More than one in three firms still do not have incident response plan ready.
Around 83% of businesses across the world are unprepared to handle future cyber attacks, according to a new security report.
Arbor Networks and Economist Intelligence Unit’s new report entitled "Cyber incident response: Are business leaders ready?" noted that even though 77% of firms experienced a cyber attack in the past two years, over one in three of firms still do not have incident response plan ready.
About 17% of businesses across the globe claim to be completely geared up for an online security incident, the report added.
The Economist Intelligence Unit senior editor James Chambers said that there is an encouraging trend towards formalising corporate incident response preparations.
"But with the source and impact of threats becoming harder to predict, executives should make sure that incident response becomes an organisational reflex rather than just a plan pulled down off the shelf," Chambers said.
However, the firms ready with a response plan generally depend on the IT department to lead the process, while most also employ external resources, including IT forensic experts, specialist legal advisers and law enforcement experts.

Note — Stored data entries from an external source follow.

-- ==== Sys2Proof/Machine/Core.lean ====
section
/-! DEFINITION. The host's view of the machine. -/

def Sys2Proof.core : Host.Core := { State := Sys2Proof.Machine.State, Fault := Sys2Proof.Machine.Fault, Refusal := Sys2Proof.Machine.Refusal, step := Sys2Proof.Machine.step, reset := Sys2Proof.Machine.State.reset }
end

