-- ==== Sys2Proof/Tests/Slice0.lean ====
section
/-! SUPPORT. Tests whose expected values come from the spec (95_test_vectors.md unless said
otherwise), the smoke tests of `WellFormed`, and for every statement with hypotheses a concrete
witness that meets them. -/

namespace Sys2Proof.Tests
open Sys2Proof Sys2Proof.Machine

/-! ### Well-formedness: an ill-formed term for each check -/

theorem test_wellFormed_refuses_misaligned01 :
    (Instr.misaligned01 .read 0x02#8 0#32).wellFormed = false := by decide

theorem test_wellFormed_refuses_misaligned10 :
    (Instr.misaligned10 .read 0x03#8 0#32).wellFormed = false := by decide

theorem test_wellFormed_refuses_misaligned11 :
    (Instr.misaligned11 .write 0x01#8 0#32).wellFormed = false := by decide

theorem test_wellFormed_refuses_reserved00101100 :
    (Instr.reserved00101100 .read 0x28#8 0#32).wellFormed = false := by decide

theorem test_wellFormed_refuses_reserved0011xx00 :
    (Instr.reserved0011xx00 .read 0x2C#8 0#32).wellFormed = false ∧
    (Instr.reserved0011xx00 .read 0x31#8 0#32).wellFormed = false := by decide

theorem test_wellFormed_refuses_reserved01xxxx00 :
    (Instr.reserved01xxxx00 .read 0x80#8 0#32).wellFormed = false ∧
    (Instr.reserved01xxxx00 .read 0x42#8 0#32).wellFormed = false := by decide

theorem test_wellFormed_refuses_reserved1xxxxx00 :
    (Instr.reserved1xxxxx00 .write 0x7C#8 0#32).wellFormed = false ∧
    (Instr.reserved1xxxxx00 .write 0x83#8 0#32).wellFormed = false := by decide

/-! ### Decoding: one word of every constructor, from sections 1 and 2 of 95_test_vectors.md -/

theorem test_decode_wrFreqCmd :
    decodeTableWord 48 0x100000198CA = some (.wrFreqCmd 104650#32) ∧
    (encode (.wrFreqCmd 104650#32)).toNat = 0x100000198CA := by decide

theorem test_decode_wrPctCmd :
    decodeTableWord 48 0x1040000000A = some (.wrPctCmd 10#32) ∧
    (encode (.wrPctCmd 10#32)).toNat = 0x1040000000A := by decide

theorem test_decode_rdFreqCmd :
    decodeTableWord 48 0x00000000000 = some (.rdFreqCmd 0#32) ∧
    (encode (.rdFreqCmd 0#32)).toNat = 0x00000000000 := by decide

theorem test_decode_rdPctCmd :
    decodeTableWord 48 0x00400000000 = some (.rdPctCmd 0#32) ∧
    (encode (.rdPctCmd 0#32)).toNat = 0x00400000000 := by decide

theorem test_decode_rdPeriod :
    decodeTableWord 48 0x00800000000 = some (.rdPeriod 0#32) ∧
    (encode (.rdPeriod 0#32)).toNat = 0x00800000000 := by decide

theorem test_decode_rdDuty :
    decodeTableWord 48 0x00C00000000 = some (.rdDuty 0#32) ∧
    (encode (.rdDuty 0#32)).toNat = 0x00C00000000 := by decide

theorem test_decode_rdDutyHi :
    decodeTableWord 48 0x01000000000 = some (.rdDutyHi 0#32) ∧
    (encode (.rdDutyHi 0#32)).toNat = 0x01000000000 := by decide

theorem test_decode_rdDutyLo :
    decodeTableWord 48 0x01400000000 = some (.rdDutyLo 0#32) ∧
    (encode (.rdDutyLo 0#32)).toNat = 0x01400000000 := by decide

theorem test_decode_rdStatus :
    decodeTableWord 48 0x01800000000 = some (.rdStatus 0#32) ∧
    (encode (.rdStatus 0#32)).toNat = 0x01800000000 := by decide

theorem test_decode_rdCfgOsc :
    decodeTableWord 48 0x01C00000000 = some (.rdCfgOsc 0#32) ∧
    (encode (.rdCfgOsc 0#32)).toNat = 0x01C00000000 := by decide

theorem test_decode_rdCfgPrescale :
    decodeTableWord 48 0x02000000000 = some (.rdCfgPrescale 0#32) ∧
    (encode (.rdCfgPrescale 0#32)).toNat = 0x02000000000 := by decide

theorem test_decode_rdCfgRes :
    decodeTableWord 48 0x02400000000 = some (.rdCfgRes 0#32) ∧
    (encode (.rdCfgRes 0#32)).toNat = 0x02400000000 := by decide

theorem test_decode_rdCfgFscale :
    decodeTableWord 48 0x02800000000 = some (.rdCfgFscale 0#32) ∧
    (encode (.rdCfgFscale 0#32)).toNat = 0x02800000000 := by decide

theorem test_decode_wrPeriod :
    decodeTableWord 48 0x10800000005 = some (.wrPeriod 5#32) ∧
    (encode (.wrPeriod 5#32)).toNat = 0x10800000005 := by decide

theorem test_decode_wrDuty :
    decodeTableWord 48 0x10C00000001 = some (.wrDuty 1#32) ∧
    (encode (.wrDuty 1#32)).toNat = 0x10C00000001 := by decide

theorem test_decode_wrDutyHi :
    decodeTableWord 48 0x11000000001 = some (.wrDutyHi 1#32) ∧
    (encode (.wrDutyHi 1#32)).toNat = 0x11000000001 := by decide

theorem test_decode_wrDutyLo :
    decodeTableWord 48 0x11400000003 = some (.wrDutyLo 3#32) ∧
    (encode (.wrDutyLo 3#32)).toNat = 0x11400000003 := by decide

theorem test_decode_wrStatus :
    decodeTableWord 48 0x11800000000 = some (.wrStatus 0#32) ∧
    (encode (.wrStatus 0#32)).toNat = 0x11800000000 := by decide

theorem test_decode_wrCfgOsc :
    decodeTableWord 48 0x11C00000001 = some (.wrCfgOsc 1#32) ∧
    (encode (.wrCfgOsc 1#32)).toNat = 0x11C00000001 := by decide

theorem test_decode_wrCfgPrescale :
    decodeTableWord 48 0x12000000001 = some (.wrCfgPrescale 1#32) ∧
    (encode (.wrCfgPrescale 1#32)).toNat = 0x12000000001 := by decide

theorem test_decode_wrCfgRes :
    decodeTableWord 48 0x12400000010 = some (.wrCfgRes 16#32) ∧
    (encode (.wrCfgRes 16#32)).toNat = 0x12400000010 := by decide

theorem test_decode_wrCfgFscale :
    decodeTableWord 48 0x12800000001 = some (.wrCfgFscale 1#32) ∧
    (encode (.wrCfgFscale 1#32)).toNat = 0x12800000001 := by decide

theorem test_decode_misaligned01 :
    decodeTableWord 48 0x101000198CA = some (.misaligned01 .write 0x01#8 104650#32) ∧
    (encode (.misaligned01 .write 0x01#8 104650#32)).toNat = 0x101000198CA := by decide

theorem test_decode_misaligned10 :
    decodeTableWord 48 0x10600000032 = some (.misaligned10 .write 0x06#8 50#32) ∧
    (encode (.misaligned10 .write 0x06#8 50#32)).toNat = 0x10600000032 := by decide

theorem test_decode_misaligned11 :
    decodeTableWord 48 0x0FF00000000 = some (.misaligned11 .read 0xFF#8 0#32) ∧
    (encode (.misaligned11 .read 0xFF#8 0#32)).toNat = 0x0FF00000000 := by decide

theorem test_decode_reserved00101100 :
    decodeTableWord 48 0x12C00000000 = some (.reserved00101100 .write 0x2C#8 0#32) ∧
    (encode (.reserved00101100 .write 0x2C#8 0#32)).toNat = 0x12C00000000 := by decide

theorem test_decode_reserved0011xx00 :
    decodeTableWord 48 0x03000000000 = some (.reserved0011xx00 .read 0x30#8 0#32) ∧
    (encode (.reserved0011xx00 .read 0x30#8 0#32)).toNat = 0x03000000000 := by decide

Arbor Networks president Matthew Moynahan said that in the wake of recent high profile targeted attacks in the retail sector, a company’s ability to quickly identify and classify an incident, and execute a response plan, is critical to not only protecting corporate assets and customer data, but the brand, reputation and bottom line of the company.
"As these findings show, when it comes to cyber-attacks, we live in a "when" not "if" world," Moynahan added.
The report also found that about 41% surveyed business leaders considered a better understanding of threats would assist in being better prepared for attacks, while having an official plan or team ready would have a major effect on the feeling of awareness among executives.
In a bid to save their market value, only a third of firms share information regarding incidents with others to broaden best practises and swap over information, while 57% do not willingly report security breach incidents.